Unmarried couples also face increased complexity when buying or co-owning assets. For example, an unmarried LGBTQ+ couple may buy a house and title the property as joint tenants with survivorship rights. If one person dies, half the property's value goes to their unmarried partner, which could result in a large capital gains tax bill for the surviving partner if they later sell the house.
Married couples can make unlimited gifts to each other with no tax consequences — under the unlimited marital deduction, which allows spouses to transfer any amount of property or assets to each other during life or at death without incurring federal gift or estate taxes, as long as both are U.S. citizens. However, this does not apply to unmarried couples as they are limited to the $19,000 annual gift tax exclusion amount. The limit could be critical if one member of a couple holds more wealth or helps provide financially for the other.
If you hold significant assets and are unmarried, be aware of the potential impact on estate taxes. Any assets of your deceased partner above the estate tax exemption of $13.99 million for 2025 would be taxed at 40%. Married couples can combine their exemptions to shield $27.98 million from federal estate tax in 2025. Note that the estate tax exemption may revert to approximately $7.2 million per person in 2026 unless Congress acts to extend this provision.

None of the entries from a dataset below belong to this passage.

-- ==== Sys2Proof/Laws/Pipeline.lean ====
section
/-! SUPPORT. What each stage of the pipeline, and the cycle procedure, can do: the fields a stage leaves alone, and
one lemma per stage that says what becomes of the others. -/

namespace Sys2Proof.Machine

variable {c : Config} (s : CoreState c)

/-! Writeback leaves alone everything but registers, busy bits, `retired`, `halted` and `L_WB`. -/

@[simp] theorem CoreState.commitBase_pc (l : Latch c.xlen) : (s.commitBase l).pc = s.pc := by
  unfold CoreState.commitBase; split <;> rfl
@[simp] theorem CoreState.commitBase_flags (l : Latch c.xlen) : (s.commitBase l).flags = s.flags := by
  unfold CoreState.commitBase; split <;> rfl
@[simp] theorem CoreState.commitBase_dmem (l : Latch c.xlen) : (s.commitBase l).dmem = s.dmem := by
  unfold CoreState.commitBase; split <;> rfl
@[simp] theorem CoreState.commitBase_imem (l : Latch c.xlen) : (s.commitBase l).imem = s.imem := by
  unfold CoreState.commitBase; split <;> rfl
@[simp] theorem CoreState.commitBase_cycles (l : Latch c.xlen) : (s.commitBase l).cycles = s.cycles := by
  unfold CoreState.commitBase; split <;> rfl
@[simp] theorem CoreState.commitBase_retired (l : Latch c.xlen) : (s.commitBase l).retired = s.retired := by
  unfold CoreState.commitBase; split <;> rfl
@[simp] theorem CoreState.commitBase_redirectPending (l : Latch c.xlen) :
    (s.commitBase l).redirectPending = s.redirectPending := by
  unfold CoreState.commitBase; split <;> rfl
@[simp] theorem CoreState.commitBase_halted (l : Latch c.xlen) : (s.commitBase l).halted = s.halted := by
  unfold CoreState.commitBase; split <;> rfl
@[simp] theorem CoreState.commitBase_fetchEnabled (l : Latch c.xlen) :
    (s.commitBase l).fetchEnabled = s.fetchEnabled := by
  unfold CoreState.commitBase; split <;> rfl
@[simp] theorem CoreState.commitBase_stall (l : Latch c.xlen) : (s.commitBase l).stall = s.stall := by
  unfold CoreState.commitBase; split <;> rfl
@[simp] theorem CoreState.commitBase_fault (l : Latch c.xlen) : (s.commitBase l).fault = s.fault := by
  unfold CoreState.commitBase; split <;> rfl
@[simp] theorem CoreState.commitBase_lF (l : Latch c.xlen) : (s.commitBase l).lF = s.lF := by
  unfold CoreState.commitBase; split <;> rfl
@[simp] theorem CoreState.commitBase_lD (l : Latch c.xlen) : (s.commitBase l).lD = s.lD := by
  unfold CoreState.commitBase; split <;> rfl
@[simp] theorem CoreState.commitBase_lEX (l : Latch c.xlen) : (s.commitBase l).lEX = s.lEX := by
  unfold CoreState.commitBase; split <;> rfl
@[simp] theorem CoreState.commitBase_lMEM (l : Latch c.xlen) : (s.commitBase l).lMEM = s.lMEM := by
  unfold CoreState.commitBase; split <;> rfl
@[simp] theorem CoreState.commitBase_lWB (l : Latch c.xlen) : (s.commitBase l).lWB = s.lWB := by
  unfold CoreState.commitBase; split <;> rfl
@[simp] theorem CoreState.commitBase_btb (l : Latch c.xlen) : (s.commitBase l).btb = s.btb := by
  unfold CoreState.commitBase; split <;> rfl
@[simp] theorem CoreState.commitRd_pc (l : Latch c.xlen) : (s.commitRd l).pc = s.pc := by
  unfold CoreState.commitRd; split <;> rfl
@[simp] theorem CoreState.commitRd_flags (l : Latch c.xlen) : (s.commitRd l).flags = s.flags := by
  unfold CoreState.commitRd; split <;> rfl
@[simp] theorem CoreState.commitRd_dmem (l : Latch c.xlen) : (s.commitRd l).dmem = s.dmem := by
  unfold CoreState.commitRd; split <;> rfl
@[simp] theorem CoreState.commitRd_imem (l : Latch c.xlen) : (s.commitRd l).imem = s.imem := by
  unfold CoreState.commitRd; split <;> rfl
@[simp] theorem CoreState.commitRd_cycles (l : Latch c.xlen) : (s.commitRd l).cycles = s.cycles := by
  unfold CoreState.commitRd; split <;> rfl
@[simp] theorem CoreState.commitRd_retired (l : Latch c.xlen) : (s.commitRd l).retired = s.retired := by
  unfold CoreState.commitRd; split <;> rfl
@[simp] theorem CoreState.commitRd_redirectPending (l : Latch c.xlen) :
    (s.commitRd l).redirectPending = s.redirectPending := by
  unfold CoreState.commitRd; split <;> rfl
@[simp] theorem CoreState.commitRd_halted (l : Latch c.xlen) : (s.commitRd l).halted = s.halted := by
  unfold CoreState.commitRd; split <;> rfl
@[simp] theorem CoreState.commitRd_fetchEnabled (l : Latch c.xlen) :
    (s.commitRd l).fetchEnabled = s.fetchEnabled := by
  unfold CoreState.commitRd; split <;> rfl
@[simp] theorem CoreState.commitRd_stall (l : Latch c.xlen) : (s.commitRd l).stall = s.stall := by
  unfold CoreState.commitRd; split <;> rfl
@[simp] theorem CoreState.commitRd_fault (l : Latch c.xlen) : (s.commitRd l).fault = s.fault := by
  unfold CoreState.commitRd; split <;> rfl
@[simp] theorem CoreState.commitRd_lF (l : Latch c.xlen) : (s.commitRd l).lF = s.lF := by
  unfold CoreState.commitRd; split <;> rfl
@[simp] theorem CoreState.commitRd_lD (l : Latch c.xlen) : (s.commitRd l).lD = s.lD := by
  unfold CoreState.commitRd; split <;> rfl
@[simp] theorem CoreState.commitRd_lEX (l : Latch c.xlen) : (s.commitRd l).lEX = s.lEX := by
  unfold CoreState.commitRd; split <;> rfl
@[simp] theorem CoreState.commitRd_lMEM (l : Latch c.xlen) : (s.commitRd l).lMEM = s.lMEM := by
  unfold CoreState.commitRd; split <;> rfl
@[simp] theorem CoreState.commitRd_lWB (l : Latch c.xlen) : (s.commitRd l).lWB = s.lWB := by
  unfold CoreState.commitRd; split <;> rfl
@[simp] theorem CoreState.commitRd_btb (l : Latch c.xlen) : (s.commitRd l).btb = s.btb := by
  unfold CoreState.commitRd; split <;> rfl
@[simp] theorem wbStage_pc : (wbStage s).pc = s.pc := by
  unfold wbStage; split <;> simp
@[simp] theorem wbStage_flags : (wbStage s).flags = s.flags := by
  unfold wbStage; split <;> simp
@[simp] theorem wbStage_dmem : (wbStage s).dmem = s.dmem := by
  unfold wbStage; split <;> simp
@[simp] theorem wbStage_imem : (wbStage s).imem = s.imem := by
  unfold wbStage; split <;> simp
@[simp] theorem wbStage_cycles : (wbStage s).cycles = s.cycles := by
  unfold wbStage; split <;> simp
@[simp] theorem wbStage_redirectPending : (wbStage s).redirectPending = s.redirectPending := by
  unfold wbStage; split <;> simp
@[simp] theorem wbStage_fetchEnabled : (wbStage s).fetchEnabled = s.fetchEnabled := by
  unfold wbStage; split <;> simp
@[simp] theorem wbStage_stall : (wbStage s).stall = s.stall := by
  unfold wbStage; split <;> simp
@[simp] theorem wbStage_fault : (wbStage s).fault = s.fault := by
  unfold wbStage; split <;> simp
@[simp] theorem wbStage_lF : (wbStage s).lF = s.lF := by
  unfold wbStage; split <;> simp
@[simp] theorem wbStage_lD : (wbStage s).lD = s.lD := by
  unfold wbStage; split <;> simp
@[simp] theorem wbStage_lEX : (wbStage s).lEX = s.lEX := by
  unfold wbStage; split <;> simp
@[simp] theorem wbStage_lMEM : (wbStage s).lMEM = s.lMEM := by
  unfold wbStage; split <;> simp
@[simp] theorem wbStage_btb : (wbStage s).btb = s.btb := by
  unfold wbStage; split <;> simp

/-! Memory leaves alone everything but the data memory, the fault register, `L_MEM` and `L_WB`. -/

/-- What `MEM()` can do: nothing without a valid latch, hand the latch on with a loaded value, hand it on after a
store, hand it on unchanged, or record the fault of an access outside the memory (rules R144, R224). -/
theorem memStage_cases :
    (s.lMEM.valid = false ∧ memStage s = s) ∨
    (∃ v, s.lMEM.valid = true ∧ isLoad s.lMEM.kind = true ∧ s.memRead s.lMEM.memAddr = some v ∧
      memStage s = s.passToWB { s.lMEM with result := v }) ∨
    (s.lMEM.valid = true ∧ isLoad s.lMEM.kind = false ∧ isStore s.lMEM.kind = true ∧
      s.lMEM.memAddr.toNat < c.dmemSize ∧
      memStage s = (s.setCells (writeCell s.dmem s.lMEM.memAddr.toNat s.lMEM.rs1Value)).passToWB s.lMEM) ∨
    (s.lMEM.valid = true ∧ isLoad s.lMEM.kind = false ∧ isStore s.lMEM.kind = false ∧
      memStage s = s.passToWB s.lMEM) ∨
    (s.lMEM.valid = true ∧ (isLoad s.lMEM.kind = true ∨ isStore s.lMEM.kind = true) ∧
      c.dmemSize ≤ s.lMEM.memAddr.toNat ∧
      memStage s = s.raise .memoryFault s.lMEM.pc s.lMEM.memAddr) := by
  unfold memStage
  by_cases hv : s.lMEM.valid = true
  · rw [if_pos hv]
    by_cases hl : isLoad s.lMEM.kind = true
    · rw [if_pos hl]
      cases hr : s.memRead s.lMEM.memAddr with
      | none => exact .inr (.inr (.inr (.inr ⟨hv, .inl hl, CoreState.memRead_eq_none.mp hr, rfl⟩)))
      | some v => exact .inr (.inl ⟨v, hv, hl, rfl, rfl⟩)
    · rw [if_neg hl]
      rw [Bool.not_eq_true] at hl
      by_cases hs : isStore s.lMEM.kind = true
      · rw [if_pos hs]
        cases hw : s.memWrite s.lMEM.memAddr s.lMEM.rs1Value with
        | none => exact .inr (.inr (.inr (.inr ⟨hv, .inr hs, CoreState.memWrite_eq_none.mp hw, rfl⟩)))
        | some t =>
          obtain ⟨hb, rfl⟩ := CoreState.memWrite_eq_some.mp hw
          exact .inr (.inr (.inl ⟨hv, hl, hs, hb, rfl⟩))
      · rw [if_neg hs]
        rw [Bool.not_eq_true] at hs
        exact .inr (.inr (.inr (.inl ⟨hv, hl, hs, rfl⟩)))
  · rw [if_neg hv]
    exact .inl ⟨by simpa using hv, rfl⟩

@[simp] theorem memStage_x : (memStage s).x = s.x := by
  rcases memStage_cases s with ⟨-, h⟩ | ⟨v, -, -, -, h⟩ | ⟨-, -, -, -, h⟩ | ⟨-, -, -, h⟩ | ⟨-, -, -, h⟩ <;> simp [h]
@[simp] theorem memStage_pc : (memStage s).pc = s.pc := by
  rcases memStage_cases s with ⟨-, h⟩ | ⟨v, -, -, -, h⟩ | ⟨-, -, -, -, h⟩ | ⟨-, -, -, h⟩ | ⟨-, -, -, h⟩ <;> simp [h]
@[simp] theorem memStage_flags : (memStage s).flags = s.flags := by
  rcases memStage_cases s with ⟨-, h⟩ | ⟨v, -, -, -, h⟩ | ⟨-, -, -, -, h⟩ | ⟨-, -, -, h⟩ | ⟨-, -, -, h⟩ <;> simp [h]
@[simp] theorem memStage_imem : (memStage s).imem = s.imem := by
  rcases memStage_cases s with ⟨-, h⟩ | ⟨v, -, -, -, h⟩ | ⟨-, -, -, -, h⟩ | ⟨-, -, -, h⟩ | ⟨-, -, -, h⟩ <;> simp [h]
@[simp] theorem memStage_cycles : (memStage s).cycles = s.cycles := by
  rcases memStage_cases s with ⟨-, h⟩ | ⟨v, -, -, -, h⟩ | ⟨-, -, -, -, h⟩ | ⟨-, -, -, h⟩ | ⟨-, -, -, h⟩ <;> simp [h]
@[simp] theorem memStage_retired : (memStage s).retired = s.retired := by
  rcases memStage_cases s with ⟨-, h⟩ | ⟨v, -, -, -, h⟩ | ⟨-, -, -, -, h⟩ | ⟨-, -, -, h⟩ | ⟨-, -, -, h⟩ <;> simp [h]
@[simp] theorem memStage_redirectPending : (memStage s).redirectPending = s.redirectPending := by
  rcases memStage_cases s with ⟨-, h⟩ | ⟨v, -, -, -, h⟩ | ⟨-, -, -, -, h⟩ | ⟨-, -, -, h⟩ | ⟨-, -, -, h⟩ <;> simp [h]
@[simp] theorem memStage_halted : (memStage s).halted = s.halted := by
  rcases memStage_cases s with ⟨-, h⟩ | ⟨v, -, -, -, h⟩ | ⟨-, -, -, -, h⟩ | ⟨-, -, -, h⟩ | ⟨-, -, -, h⟩ <;> simp [h]
@[simp] theorem memStage_fetchEnabled : (memStage s).fetchEnabled = s.fetchEnabled := by
  rcases memStage_cases s with ⟨-, h⟩ | ⟨v, -, -, -, h⟩ | ⟨-, -, -, -, h⟩ | ⟨-, -, -, h⟩ | ⟨-, -, -, h⟩ <;> simp [h]
@[simp] theorem memStage_stall : (memStage s).stall = s.stall := by
  rcases memStage_cases s with ⟨-, h⟩ | ⟨v, -, -, -, h⟩ | ⟨-, -, -, -, h⟩ | ⟨-, -, -, h⟩ | ⟨-, -, -, h⟩ <;> simp [h]
@[simp] theorem memStage_lF : (memStage s).lF = s.lF := by
  rcases memStage_cases s with ⟨-, h⟩ | ⟨v, -, -, -, h⟩ | ⟨-, -, -, -, h⟩ | ⟨-, -, -, h⟩ | ⟨-, -, -, h⟩ <;> simp [h]
@[simp] theorem memStage_lD : (memStage s).lD = s.lD := by
  rcases memStage_cases s with ⟨-, h⟩ | ⟨v, -, -, -, h⟩ | ⟨-, -, -, -, h⟩ | ⟨-, -, -, h⟩ | ⟨-, -, -, h⟩ <;> simp [h]
@[simp] theorem memStage_lEX : (memStage s).lEX = s.lEX := by
  rcases memStage_cases s with ⟨-, h⟩ | ⟨v, -, -, -, h⟩ | ⟨-, -, -, -, h⟩ | ⟨-, -, -, h⟩ | ⟨-, -, -, h⟩ <;> simp [h]
@[simp] theorem memStage_btb : (memStage s).btb = s.btb := by
  rcases memStage_cases s with ⟨-, h⟩ | ⟨v, -, -, -, h⟩ | ⟨-, -, -, -, h⟩ | ⟨-, -, -, h⟩ | ⟨-, -, -, h⟩ <;> simp [h]
@[simp] theorem memStage_busy : (memStage s).busy = s.busy := by
  rcases memStage_cases s with ⟨-, h⟩ | ⟨v, -, -, -, h⟩ | ⟨-, -, -, -, h⟩ | ⟨-, -, -, h⟩ | ⟨-, -, -, h⟩ <;> simp [h]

In addition to federal estate taxes, some states, such as New York, Massachusetts, and Oregon, impose their own estate taxes with much lower exemption thresholds, which could significantly increase the tax burden on large estates. Unmarried couples should plan carefully to address both federal and state estate tax exposure.
If you are part of an unmarried couple, creating and maintaining an estate plan that reflects your desires takes on greater importance. Without a last will and testament, you or your partner's assets will be distributed based on their state's intestacy laws, regardless of your wishes. In many states, your assets will pass to the next of kin, such as parents, siblings or other family members, instead of your partner. Also, without a living will or other advanced directives, health care or end-of-life decisions will be dictated by state law, which usually involves a surrogate decision maker — often a family member — who may not carry out your final wishes as you intended.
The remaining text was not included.